Moreover, FIG. 3 shows three different SBFD-based slots (e.g., X slot configuration examples) from which the scheduling network entity may choose from depending on various factors such as a deployment scenario and/or a UEs traffic needs. Other configuration examples exist and are not precluded.

In SBFD-based configurations as shown in FIG. 3, every X slot includes one or two DL SBs, one UL SB, and one or two guard-band (GB) SBs, wherein each SB includes one or more of resource blocks (RBs). Current TDD slot configurations, e.g., tdd-UL-DL-ConfigurationCommon and tdd-UL-DL-ConfigurationDedicated, if configured, may classify only time domain slots, e.g., into DL, UL and F slots and/or symbols, but not the frequency domain resources. Regardless of the employed frequency domain SBs configuration method, every SB within an X slot and/or symbol may be categorized with three parameters (e.g., starting and/or first RB, length and/or number of RBs, and SB usage (e.g., DL SB, UL SB, or GB SB)) as illustrated in FIG. 4. However, not all SBs and/or SB configurations need to be indicated to a second network node (e.g., UE) for it to identify the frequency configuration of an X slot.

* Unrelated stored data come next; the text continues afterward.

@[simp] theorem State.answerRead_copies (s : State) (bytes : List Byte) :
    (s.answerRead bytes).copies = s.copies := by
  simp only [State.answerRead] <;> (repeat' split) <;> simp
@[simp] theorem State.answerRead_bands (s : State) (bytes : List Byte) :
    (s.answerRead bytes).bands = s.bands := by
  simp only [State.answerRead] <;> (repeat' split) <;> simp
@[simp] theorem State.answerRead_dir (s : State) (bytes : List Byte) :
    (s.answerRead bytes).dir = s.dir := by
  simp only [State.answerRead] <;> (repeat' split) <;> simp
@[simp] theorem State.answerRead_freeSlots (s : State) (bytes : List Byte) :
    (s.answerRead bytes).freeSlots = s.freeSlots := by
  simp only [State.answerRead] <;> (repeat' split) <;> simp
@[simp] theorem State.answerRead_done (s : State) (bytes : List Byte) :
    (s.answerRead bytes).done = s.done := by
  simp only [State.answerRead] <;> (repeat' split) <;> simp
@[simp] theorem State.answerRead_store (s : State) (bytes : List Byte) :
    (s.answerRead bytes).store = s.store := by
  simp only [State.answerRead] <;> (repeat' split) <;> simp
@[simp] theorem State.answerRead_arb (s : State) (bytes : List Byte) :
    (s.answerRead bytes).arb = s.arb := by
  simp only [State.answerRead] <;> (repeat' split) <;> simp
@[simp] theorem State.answerRead_load (s : State) (bytes : List Byte) :
    (s.answerRead bytes).load = s.load := by
  simp only [State.answerRead] <;> (repeat' split) <;> simp
@[simp] theorem State.answerRead_engine (s : State) (bytes : List Byte) :
    (s.answerRead bytes).engine = s.engine := by
  simp only [State.answerRead] <;> (repeat' split) <;> simp
@[simp] theorem State.answerRead_hold (s : State) (bytes : List Byte) :
    (s.answerRead bytes).hold = s.hold := by
  simp only [State.answerRead] <;> (repeat' split) <;> simp
@[simp] theorem State.answerRead_claims (s : State) (bytes : List Byte) :
    (s.answerRead bytes).claims = s.claims := by
  simp only [State.answerRead] <;> (repeat' split) <;> simp
@[simp] theorem State.answerRead_heads (s : State) (bytes : List Byte) :
    (s.answerRead bytes).heads = s.heads := by
  simp only [State.answerRead] <;> (repeat' split) <;> simp
@[simp] theorem State.answerRead_monitors (s : State) (bytes : List Byte) :
    (s.answerRead bytes).monitors = s.monitors := by
  simp only [State.answerRead] <;> (repeat' split) <;> simp
@[simp] theorem State.answerRead_timebase (s : State) (bytes : List Byte) :
    (s.answerRead bytes).timebase = s.timebase := by
  simp only [State.answerRead] <;> (repeat' split) <;> simp
@[simp] theorem State.answerRead_links (s : State) (bytes : List Byte) :
    (s.answerRead bytes).links = s.links := by
  simp only [State.answerRead] <;> (repeat' split) <;> simp
@[simp] theorem State.answerRead_attn (s : State) (bytes : List Byte) :
    (s.answerRead bytes).attn = s.attn := by
  simp only [State.answerRead] <;> (repeat' split) <;> simp
@[simp] theorem State.answerRead_pending (s : State) (bytes : List Byte) :
    (s.answerRead bytes).pending = s.pending := by
  simp only [State.answerRead] <;> (repeat' split) <;> simp
/-! ## `State.refuseRead`: it touches only port, attn -/

@[simp] theorem State.refuseRead_copies (s : State) (r : ResultCode) :
    (s.refuseRead r).copies = s.copies := by
  simp only [State.refuseRead] <;> (repeat' split) <;> simp
@[simp] theorem State.refuseRead_bands (s : State) (r : ResultCode) :
    (s.refuseRead r).bands = s.bands := by
  simp only [State.refuseRead] <;> (repeat' split) <;> simp
@[simp] theorem State.refuseRead_dir (s : State) (r : ResultCode) :
    (s.refuseRead r).dir = s.dir := by
  simp only [State.refuseRead] <;> (repeat' split) <;> simp
@[simp] theorem State.refuseRead_freeSlots (s : State) (r : ResultCode) :
    (s.refuseRead r).freeSlots = s.freeSlots := by
  simp only [State.refuseRead] <;> (repeat' split) <;> simp
@[simp] theorem State.refuseRead_done (s : State) (r : ResultCode) :
    (s.refuseRead r).done = s.done := by
  simp only [State.refuseRead] <;> (repeat' split) <;> simp
@[simp] theorem State.refuseRead_store (s : State) (r : ResultCode) :
    (s.refuseRead r).store = s.store := by
  simp only [State.refuseRead] <;> (repeat' split) <;> simp
@[simp] theorem State.refuseRead_arb (s : State) (r : ResultCode) :
    (s.refuseRead r).arb = s.arb := by
  simp only [State.refuseRead] <;> (repeat' split) <;> simp
@[simp] theorem State.refuseRead_load (s : State) (r : ResultCode) :
    (s.refuseRead r).load = s.load := by
  simp only [State.refuseRead] <;> (repeat' split) <;> simp
@[simp] theorem State.refuseRead_engine (s : State) (r : ResultCode) :
    (s.refuseRead r).engine = s.engine := by
  simp only [State.refuseRead] <;> (repeat' split) <;> simp
@[simp] theorem State.refuseRead_hold (s : State) (r : ResultCode) :
    (s.refuseRead r).hold = s.hold := by
  simp only [State.refuseRead] <;> (repeat' split) <;> simp
@[simp] theorem State.refuseRead_claims (s : State) (r : ResultCode) :
    (s.refuseRead r).claims = s.claims := by
  simp only [State.refuseRead] <;> (repeat' split) <;> simp
@[simp] theorem State.refuseRead_heads (s : State) (r : ResultCode) :
    (s.refuseRead r).heads = s.heads := by
  simp only [State.refuseRead] <;> (repeat' split) <;> simp
@[simp] theorem State.refuseRead_monitors (s : State) (r : ResultCode) :
    (s.refuseRead r).monitors = s.monitors := by
  simp only [State.refuseRead] <;> (repeat' split) <;> simp
@[simp] theorem State.refuseRead_timebase (s : State) (r : ResultCode) :
    (s.refuseRead r).timebase = s.timebase := by
  simp only [State.refuseRead] <;> (repeat' split) <;> simp
@[simp] theorem State.refuseRead_links (s : State) (r : ResultCode) :
    (s.refuseRead r).links = s.links := by
  simp only [State.refuseRead] <;> (repeat' split) <;> simp
@[simp] theorem State.refuseRead_pending (s : State) (r : ResultCode) :
    (s.refuseRead r).pending = s.pending := by
  simp only [State.refuseRead] <;> (repeat' split) <;> simp
/-! ## `State.requestUnit`: it touches only port, arb -/

@[simp] theorem State.requestUnit_copies (s : State) (u : PortUnit) :
    (s.requestUnit u).copies = s.copies := by
  simp only [State.requestUnit] <;> (repeat' split) <;> simp
@[simp] theorem State.requestUnit_bands (s : State) (u : PortUnit) :
    (s.requestUnit u).bands = s.bands := by
  simp only [State.requestUnit] <;> (repeat' split) <;> simp
@[simp] theorem State.requestUnit_dir (s : State) (u : PortUnit) :
    (s.requestUnit u).dir = s.dir := by
  simp only [State.requestUnit] <;> (repeat' split) <;> simp
@[simp] theorem State.requestUnit_freeSlots (s : State) (u : PortUnit) :
    (s.requestUnit u).freeSlots = s.freeSlots := by
  simp only [State.requestUnit] <;> (repeat' split) <;> simp
@[simp] theorem State.requestUnit_done (s : State) (u : PortUnit) :
    (s.requestUnit u).done = s.done := by
  simp only [State.requestUnit] <;> (repeat' split) <;> simp
@[simp] theorem State.requestUnit_store (s : State) (u : PortUnit) :
    (s.requestUnit u).store = s.store := by
  simp only [State.requestUnit] <;> (repeat' split) <;> simp
@[simp] theorem State.requestUnit_load (s : State) (u : PortUnit) :
    (s.requestUnit u).load = s.load := by
  simp only [State.requestUnit] <;> (repeat' split) <;> simp
@[simp] theorem State.requestUnit_engine (s : State) (u : PortUnit) :
    (s.requestUnit u).engine = s.engine := by
  simp only [State.requestUnit] <;> (repeat' split) <;> simp
@[simp] theorem State.requestUnit_hold (s : State) (u : PortUnit) :
    (s.requestUnit u).hold = s.hold := by
  simp only [State.requestUnit] <;> (repeat' split) <;> simp
@[simp] theorem State.requestUnit_claims (s : State) (u : PortUnit) :
    (s.requestUnit u).claims = s.claims := by
  simp only [State.requestUnit] <;> (repeat' split) <;> simp
@[simp] theorem State.requestUnit_heads (s : State) (u : PortUnit) :
    (s.requestUnit u).heads = s.heads := by
  simp only [State.requestUnit] <;> (repeat' split) <;> simp
@[simp] theorem State.requestUnit_monitors (s : State) (u : PortUnit) :
    (s.requestUnit u).monitors = s.monitors := by
  simp only [State.requestUnit] <;> (repeat' split) <;> simp
@[simp] theorem State.requestUnit_timebase (s : State) (u : PortUnit) :
    (s.requestUnit u).timebase = s.timebase := by
  simp only [State.requestUnit] <;> (repeat' split) <;> simp
@[simp] theorem State.requestUnit_links (s : State) (u : PortUnit) :
    (s.requestUnit u).links = s.links := by
  simp only [State.requestUnit] <;> (repeat' split) <;> simp
@[simp] theorem State.requestUnit_attn (s : State) (u : PortUnit) :
    (s.requestUnit u).attn = s.attn := by
  simp only [State.requestUnit] <;> (repeat' split) <;> simp
@[simp] theorem State.requestUnit_pending (s : State) (u : PortUnit) :
    (s.requestUnit u).pending = s.pending := by
  simp only [State.requestUnit] <;> (repeat' split) <;> simp
/-! ## `State.endPortUnit`: it touches only port, arb -/

@[simp] theorem State.endPortUnit_copies (s : State) :
    (s.endPortUnit).copies = s.copies := by
  simp only [State.endPortUnit] <;> (repeat' split) <;> simp
@[simp] theorem State.endPortUnit_bands (s : State) :
    (s.endPortUnit).bands = s.bands := by
  simp only [State.endPortUnit] <;> (repeat' split) <;> simp
@[simp] theorem State.endPortUnit_dir (s : State) :
    (s.endPortUnit).dir = s.dir := by
  simp only [State.endPortUnit] <;> (repeat' split) <;> simp
@[simp] theorem State.endPortUnit_freeSlots (s : State) :
    (s.endPortUnit).freeSlots = s.freeSlots := by
  simp only [State.endPortUnit] <;> (repeat' split) <;> simp
@[simp] theorem State.endPortUnit_done (s : State) :
    (s.endPortUnit).done = s.done := by
  simp only [State.endPortUnit] <;> (repeat' split) <;> simp
@[simp] theorem State.endPortUnit_store (s : State) :
    (s.endPortUnit).store = s.store := by
  simp only [State.endPortUnit] <;> (repeat' split) <;> simp
@[simp] theorem State.endPortUnit_load (s : State) :
    (s.endPortUnit).load = s.load := by
  simp only [State.endPortUnit] <;> (repeat' split) <;> simp
@[simp] theorem State.endPortUnit_engine (s : State) :
    (s.endPortUnit).engine = s.engine := by
  simp only [State.endPortUnit] <;> (repeat' split) <;> simp
@[simp] theorem State.endPortUnit_hold (s : State) :
    (s.endPortUnit).hold = s.hold := by
  simp only [State.endPortUnit] <;> (repeat' split) <;> simp
@[simp] theorem State.endPortUnit_claims (s : State) :
    (s.endPortUnit).claims = s.claims := by
  simp only [State.endPortUnit] <;> (repeat' split) <;> simp
@[simp] theorem State.endPortUnit_heads (s : State) :
    (s.endPortUnit).heads = s.heads := by
  simp only [State.endPortUnit] <;> (repeat' split) <;> simp
@[simp] theorem State.endPortUnit_monitors (s : State) :
    (s.endPortUnit).monitors = s.monitors := by
  simp only [State.endPortUnit] <;> (repeat' split) <;> simp
@[simp] theorem State.endPortUnit_timebase (s : State) :
    (s.endPortUnit).timebase = s.timebase := by
  simp only [State.endPortUnit] <;> (repeat' split) <;> simp
@[simp] theorem State.endPortUnit_links (s : State) :
    (s.endPortUnit).links = s.links := by
  simp only [State.endPortUnit] <;> (repeat' split) <;> simp
@[simp] theorem State.endPortUnit_attn (s : State) :
    (s.endPortUnit).attn = s.attn := by
  simp only [State.endPortUnit] <;> (repeat' split) <;> simp
@[simp] theorem State.endPortUnit_pending (s : State) :
    (s.endPortUnit).pending = s.pending := by
  simp only [State.endPortUnit] <;> (repeat' split) <;> simp
/-! ## `State.createEntry`: it touches only dir, freeSlots -/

In a first embodiment, a first network node (e.g., a serving network node) indicates frequency domain SB configurations (e.g., firstRB, nrofRBs, and SB usage) of one or more SBs of one or more of an indicated X slot and/or symbol to a second network node (e.g., UE) using one or more of the methods illustrated in FIG. 4.

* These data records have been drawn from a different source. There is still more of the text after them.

/-! ## Entries that change (R22) -/

theorem State.claimable_onEntry (k : TileKey) {f : Entry → Entry} (key : ∀ x, (f x).key = x.key) (j : TileKey) :
    (s.onEntry k f).claimable j ↔ (s.copy j.copy).shared = true ∧
      ∃ e, s.entry j = some e ∧ ((if j = k then f e else e).state = .live ∨ (if j = k then f e else e).ret = some .live) := by
  rw [State.claimable, s.entry_onEntry k key]
  refine and_congr_right fun _ => ?_
  by_cases here : j = k
  · subst here
    simp
  · simp [here]

/-- A change of an entry that leaves its key, its owner and its wait list may change what may be claimed. -/
theorem State.desk_onEntry (s : State) (k : TileKey) {f : Entry → Entry} (key : ∀ x, (f x).key = x.key)
    (owner : ∀ x, (f x).owner = x.owner) (waiters : ∀ x, (f x).waiters = x.waiters) :
    (s.onEntry k f).desk = { s.desk with claimable := (s.onEntry k f).claimable } := by
  ext1
  case owner => exact funext fun j => s.ownerOf_onEntry k j key owner
  case waiters => exact funext fun j => s.waitersOf_onEntry k j key waiters
  all_goals rfl

/-- A change of an entry sets its tile aside. -/
theorem orderly_onEntry (ord : s.desk.Orderly A K L) {f : Entry → Entry} (key : ∀ x, (f x).key = x.key)
    (owner : ∀ x, (f x).owner = x.owner) (waiters : ∀ x, (f x).waiters = x.waiters) :
    (s.onEntry k f).desk.Orderly A (k :: K) L := by
  rw [s.desk_onEntry k key owner waiters]
  refine { ord.weaken k with claimable := fun h j owned away => ?_ }
  obtain ⟨other, outside⟩ := not_or.1 (List.mem_cons.not.1 away)
  refine (State.claimable_onEntry k key j).2 ?_
  obtain ⟨shared, e, resident, live⟩ := ord.claimable h j owned outside
  exact ⟨shared, e, resident, by rwa [if_neg other]⟩

/-- A change of an entry that leaves it claimable if it was. -/
theorem orderly_onEntry_live (ord : s.desk.Orderly A K L) (inside : k ∉ K) {f : Entry → Entry}
    (key : ∀ x, (f x).key = x.key) (owner : ∀ x, (f x).owner = x.owner) (waiters : ∀ x, (f x).waiters = x.waiters)
    (live : ∀ e, s.entry k = some e → e.state = .live ∨ e.ret = some .live →
      (f e).state = .live ∨ (f e).ret = some .live) : (s.onEntry k f).desk.Orderly A K L := by
  have changed := orderly_onEntry (k := k) ord key owner waiters
  have desk := s.desk_onEntry k key owner waiters
  refine changed.settled (fun unowned => ?_) fun h owned => ?_
  · rw [desk] at unowned ⊢
    exact ord.behind k unowned inside
  · rw [desk] at owned
    obtain ⟨shared, e, resident, before⟩ := ord.claimable h k owned inside
    exact (State.claimable_onEntry k key k).2 ⟨shared, e, resident, by simpa using live e resident before⟩

/-! ## Entering DONE (R31, R107) -/

theorem State.desk_serveWaiters (s : State) (waiters : List HeadNo) : (s.serveWaiters waiters).desk = { s.desk with
    timed := fun h => if h ∈ waiters then false else s.desk.timed h
    wait := fun h => if h ∈ waiters then (s.desk.wait h).map (fun x => (.inService, x.2)) else s.desk.wait h
    granted := s.desk.granted.or (waiters.head?.map .hu) } := by
  rw [State.serveWaiters_eq]
  ext1
  case slots => exact funext fun h => (congrArg ClaimUnit.slots (Bank.at_ofFn _ h)).trans rfl
  case timed =>
    funext h
    refine (congrArg (fun c : ClaimUnit => c.timer.isSome) (Bank.at_ofFn _ h)).trans ?_
    dsimp only
    split <;> rfl
  case wait =>
    funext h
    refine (congrArg (fun u : HeadUnit => u.outstanding.map (fun o => (o.wait, o.key))) (Bank.at_ofFn _ h)).trans ?_
    dsimp only
    split
    · simp [State.desk, Function.comp_def]
    · rfl
  case granted =>
    simp only [State.desk]
    cases s.arb.granted <;> simp
  all_goals rfl
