-- ==== Sys2Proof/Machine/State.lean ====
section
/-! DEFINITION. The machine's state as plain data, its stop reasons, and the state after reset: 10_state.md. -/

namespace Sys2Proof.Machine

/-- The sequencer state `State` of R30. -/
inductive RunState where
  /-- RUN: the core fetches and executes. -/
  | run
  /-- HALTED: a HLT was executed (R111). -/
  | halted
  /-- OFFEND: PC passed address 255 without a HLT (R106). -/
  | offend
  /-- OPFAULT: a two-byte opcode was fetched at address 255 (R104). -/
  | opfault
  deriving DecidableEq, Repr

/-- A record of the event output (R40). The source gives the records no content; the spec's decision D17
does: UNVERIFIED, log 14. -/
inductive Event where
  /-- `Step(pc, op, cls)` of R232: the PC before the step, the opcode byte, the decoded class. -/
  | step (pc : PcWord) (op : Byte) (cls : OpClass)
  /-- `Unmapped(pc, op)` of R233. -/
  | unmapped (pc : PcWord) (op : Byte)
  deriving DecidableEq, Repr

/-- Memory as a list of (address, byte) cells, in the canonical form that `Memory.wf` names: addresses
strictly rising and below 256, no entry equal to what an unlisted address reads as. -/
abbrev Memory := List Host.Cell

/-- The architectural state of R20, and the event output of R40. -/
structure State where
  /-- PC, the address of the next opcode byte; 9 bits, 0 to 256 (R24). -/
  pc : PcWord
  /-- AC, the accumulator (R21). -/
  ac : Byte
  /-- N, negative (R27). -/
  n : Bool
  /-- Z, zero (R27). -/
  z : Bool
  /-- V, overflow (R27). -/
  v : Bool
  /-- C, carry (R27). -/
  c : Bool
  /-- B, borrow (R27). -/
  b : Bool
  /-- The sequencer state `State` (R30). -/
  run : RunState
  /-- Mem[0..255] (20_memory.md R50). -/
  mem : Memory
  /-- The records emitted so far, oldest first (R40, R232). The MODEL's own field: output that no rule
  reads. DESIGN CHOICE, safe: log 3. -/
  trace : List Event
  deriving DecidableEq, Repr

/-- The reasons the machine stops with a fault. -/
inductive Fault where
  /-- Raised by `step` alone: a fetch with State RUN and PC above 255, where no cell exists (R50). R31 says
  this never holds and no run reaches it. Safe: a claim must rule such states out. Log 6. -/
  | pcOutOfRange
  deriving DecidableEq, Repr

/-- The reasons a step is refused. -/
inductive Refusal where
  /-- Raised only by an arm of `exec` whose instruction has no meaning yet. Safe. No arm raises it. -/
  | notModelled (mnemonic : String)
  deriving DecidableEq, Repr

/-- The machine right after reset (R35, R240), for the image whose 256 bytes are all 0. The spec gives
memory no reset value of its own: it is the image (R242), and `State.resetWith` is the reset of any image.
The choice of the all-zero image is a DESIGN CHOICE, unsafe: log 1. -/
def State.reset : State where
  pc := 0
  ac := 0
  n := false
  z := false
  v := false
  c := false
  b := false
  run := .run
  mem := []
  trace := []

end Sys2Proof.Machine
end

Specifically, FIG. 4 illustrates examples 400 of SBFD slot frequency domain SB configurations.

In method 1, the first network node indicates the SB configurations (e.g., firstRB, nrofRBs, and SB usage) of DL and UL SBs, wherein the UE assumes that the remaining RBs are GB SBs.

In method 2, the first network node indicates the SB configurations (e.g., firstRB, nrofRBs, and/or SB usage) of UL and GB SBs, wherein the UE assumes that the remaining RBs are DL SBs. In some implementations, the serving node indicates the full SB configurations of UL SB (e.g., firstRB, nrofRBs, and SB usage), while for GB SBs it is sufficient to indicate the nrofRBs, wherein the UE assumes that adjacent RB of the indicated UL SB is the firstRBs of GB SBs, and wherein the SB usage of UL SB is implicitly or explicitly indicated. In some other implementations, only the UL SB configurations are indicated, wherein the GB SBs are preconfigured.

In method 3, the first network node indicates the nrofRBs and SB usage of all SBs, wherein firstRB is only indicated for first SB. In some implementations, only the DL and UL SB configurations are indicated, wherein the GB SBs are preconfigured.

In various implementations, the SBs usage is indicated explicitly, as shown in FIG. 4. In some other implementations, the SBs usage is indicated implicitly (e.g., the indicated SB configurations are always for an UL SB). In some other implementations, the SBs usage is indicated by selecting an index of a predefined X slot SB configuration (e.g., as shown in Table 1. For example, DGU X slot SBs configuration implies that the frequency domain resources of an X slot are divided into three non-overlapping SBs as a DL SB (e.g., D), a guard-band (e.g., G), and an UL SB (e.g., U)).

TABLE 1

Predefined X slot SBs configurations

Index
X slot SBs configurations

0
DGUGD

1
DGU

2
UGD

3
DUD

4
DU

5
UD

In certain implementations, the serving network node indicates firstRB and nrofRBs of a SB separately (e.g., firstRB=105 and nrofRBs=55).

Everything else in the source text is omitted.